/-- The next CORE step of the DECODE executes the token that the ENCODE emits next: the end is not clean, since 9 bits
or more remain, and the token's bits stand at CUR. -/
theorem DecodesWith.coreStep_token (h : s.Inv) (hseq : s.seq = .scanning) (hpos : s.pos < s.srcLen.toNat)
    (hroom : ¬ s.TokenFull) (hrest : EncodesTo e (emitToken s.greedyToken s)) :
    coreStep d = .next (executeToken s.greedyToken d) := by
  have hfits := hwith.inv.srcLen_le_srcCap_of_reading hwith.seq
  have hbits := hwith.token_within h hseq hroom hrest
  have hsize := s.greedyToken_size
  have hend : d.cleanEndAt d.bits.toNat = false := State.cleanEndAt_eq_false (by omega)
  obtain ⟨-, hwritten⟩ := hrest.token_stands h hseq hroom
  have hstand : BitsStand d.streamBit d.bits.toNat (encodeToken s.greedyToken) := fun j hj => by
    rw [encodeToken_length] at hj
    rw [hwith.stream _ (by omega), hwith.bits]
    exact hwritten j (by rwa [encodeToken_length])
  have htok : d.tokenAt d.bits.toNat = .ok (s.greedyToken, d.bits.toNat + s.greedyToken.width) :=
    decodeToken_of_bitsStand hstand hbits
  calc coreStep d = exec .decStep d := coreStep_of_reading hwith.seq
    _ = exec s.greedyToken.toInstr d := exec_decStep_of_token hwith.seq hfits hend htok
    _ = .next (executeToken s.greedyToken d) :=
      exec_token_of_standsFor hbits hwith.greedyToken_standsFor (hwith.token_room hpos)

/-- One token on, in both. -/
theorem DecodesWith.token (h : s.Inv) (hseq : s.seq = .scanning) (hpos : s.pos < s.srcLen.toNat)
    (hroom : ¬ s.TokenFull) (hrest : EncodesTo e (emitToken s.greedyToken s)) :
    DecodesWith e (emitToken s.greedyToken s) (executeToken s.greedyToken d) := by
  have hstep := hwith.coreStep_token h hseq hpos hroom hrest
  have hbits := executeToken_bits_toNat hwith.inv hwith.seq (hwith.token_within h hseq hroom hrest)
  obtain ⟨houtput, hdstLen⟩ :=
    executeToken_putsOut hwith.greedyToken_standsFor (hwith.token_room hpos) hwith.output
  obtain ⟨-, -, hwidth, -⟩ := emitToken_appends s.greedyToken (h.writerOk hseq) (Nat.le_of_not_lt hroom)
  refine ⟨coreStep_keeps_inv hwith.inv hstep, (executeToken_seq _ d).trans hwith.seq,
    (executeToken_streamLen _ d).trans hwith.streamLen, ?_, ?_, ?_, ?_, ?_, ?_⟩
  · rw [executeToken_streamLen, executeToken_streamBit]
    exact hwith.stream
  · rw [hbits, hwidth, hwith.bits]
  · rw [executeToken_tokens, emitToken_tokens, hwith.tokens]
  · rw [hdstLen, emitToken_pos, hwith.dstLen]
  · rwa [emitToken_srcByte]
  · rw [emitToken_srcLen, executeToken_cfg]
    exact hwith.room

/-- At the ENCODE's end the DECODE finds the padding, a clean end (R104, R109). -/
theorem DecodesWith.coreStep_end (hext : StreamExtends s e) (hbits : e.bits = s.bits) :
    coreStep d = .next (done d) := by
  have hfits := hwith.inv.srcLen_le_srcCap_of_reading hwith.seq
  have hcur : d.bits.toNat = e.bits.toNat := by rw [hbits, hwith.bits]
  have hlen := hwith.streamLen
  have hbytes := hext.dstLen
  rw [ceil8] at hbytes
  have hwithin : d.bits.toNat ≤ d.streamLen := by omega
  have hzero : ∀ k, d.bits.toNat ≤ k → k < d.streamLen → d.streamBit k = false := fun k hk hlt => by
    rw [hwith.stream k hlt]
    exact hext.padding k (hcur ▸ hk) (hlen ▸ hlt)
  have hend : d.cleanEndAt d.bits.toNat = true :=
    (State.cleanEndAt_eq hwithin).trans ((cleanEndIsZeroPadding _ _ _ hwithin).2 ⟨by omega, hzero⟩)
  exact (coreStep_of_reading hwith.seq).trans (exec_decStep_of_cleanEnd hwith.seq hfits hend)

end

/-! ### The end of the DECODE -/

/-- While a command runs STATUS holds no error (R23). -/
theorem State.StatusOk.err_eq_none {s : State} (h : s.StatusOk) (hrun : s.seq ≠ .idle) : s.status.err = .none := by
  obtain ⟨hbusy, hone, herr, -⟩ := h
  by_contra hfail
  exact hone ⟨hbusy.2 hrun, herr hfail⟩

/-- `f` is the successful end of a DECODE that put out the input of `s` with the counts of `e`. -/
structure DecodedInput (e s f : State) : Prop where
  ended : f.Ended
  success : f.status.err = .none
  output : f.output = s.input
  tokens : f.tokens = e.tokens
  bits : f.bits = e.bits

theorem DecodesWith.decodedInput {s d : State} (hwith : DecodesWith (done (bwFlush s)) s d)
    (hend : s.pos = s.srcLen.toNat) : DecodedInput (done (bwFlush s)) s (done d) := by
  have hlen : (done d).dstLen.toNat = s.srcLen.toNat := hwith.dstLen.trans hend
  refine ⟨(done_ended d).1, hwith.inv.statusOk.err_eq_none (by simp [hwith.seq]), ?_, ?_, ?_⟩
  · rw [State.output, State.input, hlen]
    refine List.map_congr_left fun k hk => ?_
    have hk : k < d.dstLen.toNat := hlen ▸ List.mem_range.1 hk
    exact (hwith.inv.outputOk.dstByte_eq (t := done d) hk rfl).trans (hwith.output k hk)
  · rw [done_tokens, done_tokens, bwFlush_tokens, hwith.tokens]
  · rw [done_bits, done_bits, bwFlush_bits]
    exact BitVec.eq_of_toNat_eq hwith.bits

/-- Token by token the DECODE keeps with the ENCODE, to the end of both. -/
theorem EncodesTo.decodes {e s d : State} (henc : EncodesTo e s) (hwith : DecodesWith e s d) :
    ∃ j f, CoreRun j d f ∧ DecodedInput e s f := by
  induction henc generalizing d with
  | @finish s h hseq hend he =>
    subst he
    have hstep := hwith.coreStep_end (.ofFinish h hseq) (bwFlush_bits s)
    exact ⟨1, done d, .cons_of_reading hwith.seq hstep rfl, hwith.decodedInput (h.pos_eq_srcLen hseq hend)⟩
  | @token s h hseq hpos hroom hrest ih =>
    obtain ⟨j, f, hrun, hdecoded⟩ := ih (hwith.token h hseq hpos hroom hrest)
    have hstep := hwith.coreStep_token h hseq hpos hroom hrest
    have houtput := hdecoded.output
    rw [emitToken_input] at houtput
    exact ⟨j + 1, f, .cons_of_reading hwith.seq hstep hrun, { hdecoded with output := houtput }⟩

/-! ### From the two starts -/

/-- SRC of a block that was given the output of `e` holds its stream. -/
theorem State.streamBit_eq_of_input {d e : State} (hinput : d.input = e.output) (hlen : d.srcLen = e.dstLen) {k : Nat}
    (hk : k < d.streamLen) : d.streamBit k = Sys2Proof.streamBit e.dstByte k := by
  rw [State.input, State.output, hlen] at hinput
  rw [State.streamLen, hlen] at hk
  have hbyte : d.srcByte (k / 8) = e.dstByte (k / 8) :=
    List.map_inj_left.1 hinput (k / 8) (List.mem_range.2 (by omega))
  rw [State.streamBit, Sys2Proof.streamBit, Sys2Proof.streamBit, hbyte]

/-- Both commands start at position 0 with nothing put out (R150, R170). -/
theorem decodesWith_start {s d e : State} (hinv : (decodeStarted d).Inv) (hlen : d.srcLen = e.dstLen)
    (hinput : d.input = e.output) (hroom : s.srcLen.toNat ≤ d.cfg.dstCap.toNat) :
    DecodesWith e (encodeStarted s) (decodeStarted d) where
  inv := hinv
  seq := rfl
  streamLen := congrArg (8 * BitVec.toNat ·) hlen
  stream _ hk := State.streamBit_eq_of_input hinput hlen hk
  bits := rfl
  tokens := rfl
  dstLen := rfl
  output _ hk := absurd hk (Nat.not_lt_zero _)
  room := hroom

/-- Settles O59: the ENCODE that succeeds is a list of tokens and the flush, and the DECODE keeps with it from the two
starts to the two ends. -/
theorem decodeOfEncodeIsTheInput : Obligations.DecodeOfEncodeIsTheInput := by
  intro s s0 e d k h hexec hrun he hsuccess hd hbusy hwritten hlen hfits hsrc hinput hroom
  have h0 := execEncode_keeps_inv h hexec
  obtain ⟨-, -, -, -, rfl⟩ := execEncode_next hexec
  have hencode := hrun.startEncode_eq hsuccess
  rw [hencode] at hrun h0
  have hsource : d.sourceWritten = true := (State.sourceWritten_eq hfits).trans hsrc
  have hstart : exec .decode d = .next (decodeStarted d) := by
    rw [exec_decode_of_operands hbusy hwritten hsource, startDecode_of_fits hfits]
  have hwith := decodesWith_start (s := s) (execDecode_keeps_inv hd hstart) hlen hinput hroom
  obtain ⟨j, f, hdecodes, hend⟩ := (hrun.encodesTo h0 rfl he hsuccess).decodes hwith
  exact ⟨_, j, f, hstart, hdecodes, hend.ended, hend.success, hend.output, hend.tokens, hend.bits⟩

end Sys2Proof.Machine
end

section
/-! The host actions that the block refuses (60_exceptions.md R216, 10_state.md R21, 20_memory.md R74): the refusals of
the host port, one equation each. None of them reads the host's list, so a step refuses what the port refuses. -/

namespace Sys2Proof.Machine

/-! ### A write to CTRL -/

theorem writeCtrl_of_busy {s : State} (v : Word) (hbusy : s.status.busy = true) :
    writeCtrl v s = .refused .ctrlWhileBusy :=
  if_pos hbusy

/-- The reserved command is refused while BUSY and while idle (R90, R216). -/
theorem writeCtrl_reserved_refused {v : Word} (hcmd : v.extractLsb' 0 2 = 0b11#2) (s : State) :
    ∃ r, writeCtrl v s = .refused r := by
  have hdec : decodeCommand v = .error .reservedCommand := decodeCommand_of_lowBits hcmd
  cases hbusy : s.status.busy with
  | true => exact ⟨_, writeCtrl_of_busy v hbusy⟩
  | false => exact ⟨_, writeCtrl_of_error hbusy hdec⟩

/-! ### A write to an operand register, SRC or DST while BUSY -/

theorem regWrite_operand_of_busy {s : State} {off : Nat} (v : Word) (hoff : off = 0x08 ∨ off = 0x0C)
    (hbusy : s.status.busy = true) : regWrite off 4 v s = .refused .operandWriteWhileBusy := by
  obtain rfl | rfl := hoff <;> exact if_pos hbusy

theorem srcWriteStep_of_busy {s : State} {k : Nat} (b : Byte) (hk : k < s.cfg.srcCap.toNat)
    (hbusy : s.status.busy = true) : srcWriteStep k b s = .refused .srcWriteWhileBusy :=
  (if_neg (Nat.not_le.2 hk)).trans (if_pos hbusy)

theorem dstWriteStep_of_busy {s : State} {k : Nat} (b : Byte) (hk : k < s.cfg.dstCap.toNat)
    (hbusy : s.status.busy = true) : dstWriteStep k b s = .refused .dstWriteWhileBusy :=
  (if_neg (Nat.not_le.2 hk)).trans (if_pos hbusy)

/-! ### A register access that is not an aligned word -/

theorem regReadStep_of_badAccess {off width : Nat} (s : State) (hbad : ¬ (width = 4 ∧ off % 4 = 0)) :
    regReadStep off width s = .refused .badRegisterAccess :=
  if_neg (hbad ∘ wordAccess_iff.1)

theorem regWrite_of_badAccess {off width : Nat} (v : Word) (s : State) (hbad : ¬ (width = 4 ∧ off % 4 = 0)) :
    regWrite off width v s = .refused .badRegisterAccess :=
  if_neg (hbad ∘ wordAccess_iff.1)
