-- ==== Sys2Proof/Machine/Step.lean ====
section
/-! DEFINITION. One step is one cycle (spec/40_cycle_and_dispatch.md R121), and where a step fetches. -/

namespace Sys2Proof.Machine

/-- Stage S5 (R121, R127): the instruction's rule, or R128 for an unknown opcode. -/
def stageExecute (w : InstrWord) (s : State) : Host.Outcome State Fault Refusal :=
  match decode w with
  | .ok i => exec i s
  | .error (.unknownOpcode opcode) => execUnknown opcode s

/-- One cycle (R121). A halted machine runs no further cycle (R133): the stuck state `stopped`. -/
def step (s : State) : Host.Outcome State Fault Refusal :=
  if s.halted then .fault .stopped
  else
    andThen (stageExecute (fetchWord (beforeFetch s)) (beforeExecute s)) (housekeeping (beforeExecute s))

/-- The state with an instruction word where the next step fetches: the location the pc names after stages S0 to
S2, which do not look at instruction memory (R124). Log entry 28. -/
def State.withFetchWord (s : State) (nbits w : Nat) : State :=
  { s with imem := Memory.write s.imem (beforeFetch s).pc.toNat (tableWord nbits w) }

end Sys2Proof.Machine
end

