-- ==== Sys2Proof/WellFormed.lean ====
section
/-! DEFINITION. Which terms are instructions the encoding admits (spec/30_encoding.md R93, R94, R102) and which
launch parameters keep the spec's launch premise (spec/60_exceptions.md R235). -/

namespace Sys2Proof

/-- A signed 12-bit immediate: -2048 to 2047 (R94). -/
def immInRange (i : Int) : Bool := decide (-2048 ≤ i ∧ i ≤ 2047)

/-- Both immediates fit their fields. Every register number is legal in every field (R93), and a field an
operation ignores is not checked (R100). -/
def Fields.wf (f : Fields) : Bool := immInRange f.imm1 && immInRange f.imm2

/-- An instruction is well formed when its fields are: no other check exists (R99, R100). -/
def Instr.wf (i : Instr) : Bool := i.fields.wf

/-- Every number of the list is greater than the one before it. -/
def strictlyAscending : List Nat → Bool
  | [] => true
  | [_] => true
  | a :: b :: rest => decide (a < b) && strictlyAscending (b :: rest)

/-- The launch premise on IRQ2_SCHEDULE: strictly ascending (R235, spec/93_implementation_defined.md U11). A step
runs without it too; log entry 4. -/
def Config.wf (c : Config) : Bool := strictlyAscending c.irq2Schedule

end Sys2Proof
end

*-*-*

PROBLEM TO WORK ON:
Wherever the word "hone" occurs in the data above, copy the line it sits in.

WRITTEN SOLUTION:
  obtain ⟨hbusy, hone, herr, -⟩ := h
  exact hone ⟨hbusy.2 hrun, herr hfail⟩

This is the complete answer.